-- ==== Sys2Proof/Machine/Tick.lean ====
section
/-! DEFINITION. One millisecond of the time base (00 section 6.2), which a step on an empty queue takes (log 2): every running timer
counts down. No timer expires by it: an expiry is a command of its own (log 3). -/

namespace Sys2Proof.Machine

def Sample.tick (m : Sample) : Sample := { m with watch := m.watch.tick }

def Seq.tick (r : Seq) : Seq :=
  { r with
    tripFail := r.tripFail.tick
    closeFail := r.closeFail.tick
    dead := r.dead.tick
    reclaim := r.reclaim.tick
    window := r.window.tick }

def Hunt.tick (h : Hunt) : Hunt := { h with hold := h.hold.tick }

def Order.tick (o : Order) : Order := { o with timer := o.timer.tick }

def Device.tick (d : Device) : Device := { d with inFlight := d.inFlight.map Order.tick, probe := d.probe.tick }

def Link.tick (l : Link) : Link := { l with devices := l.devices.mapAll (fun _ d => d.tick) }

def Attention.tick (a : Attention) : Attention := { a with timer := a.timer.tick }

/-- One millisecond passes. -/
def State.tick (s : State) : State :=
  { s with
    sample := s.sample.map Sample.tick
    seq := s.seq.map Seq.tick
    hunts := s.hunts.map (Option.map Hunt.tick)
    link := s.link.tick
    att := s.att.tick }

end Sys2Proof.Machine
end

§ **Task statement**:
Make an exact copy of all the entries above.

§ **The answer**:
-- ==== Sys2Proof/Machine/Tick.lean ====
section
/-! DEFINITION. One millisecond of the time base (00 section 6.2), which a step on an empty queue takes (log 2): every running timer
counts down. No timer expires by it: an expiry is a command of its own (log 3). -/

namespace Sys2Proof.Machine

def Sample.tick (m : Sample) : Sample := { m with watch := m.watch.tick }

def Seq.tick (r : Seq) : Seq :=
  { r with
    tripFail := r.tripFail.tick
    closeFail := r.closeFail.tick
    dead := r.dead.tick
    reclaim := r.reclaim.tick
    window := r.window.tick }

def Hunt.tick (h : Hunt) : Hunt := { h with hold := h.hold.tick }

def Order.tick (o : Order) : Order := { o with timer := o.timer.tick }

def Device.tick (d : Device) : Device := { d with inFlight := d.inFlight.map Order.tick, probe := d.probe.tick }

def Link.tick (l : Link) : Link := { l with devices := l.devices.mapAll (fun _ d => d.tick) }

def Attention.tick (a : Attention) : Attention := { a with timer := a.timer.tick }

/-- One millisecond passes. -/
def State.tick (s : State) : State :=
  { s with
    sample := s.sample.map Sample.tick
    seq := s.seq.map Seq.tick
    hunts := s.hunts.map (Option.map Hunt.tick)
    link := s.link.tick
    att := s.att.tick }

end Sys2Proof.Machine
end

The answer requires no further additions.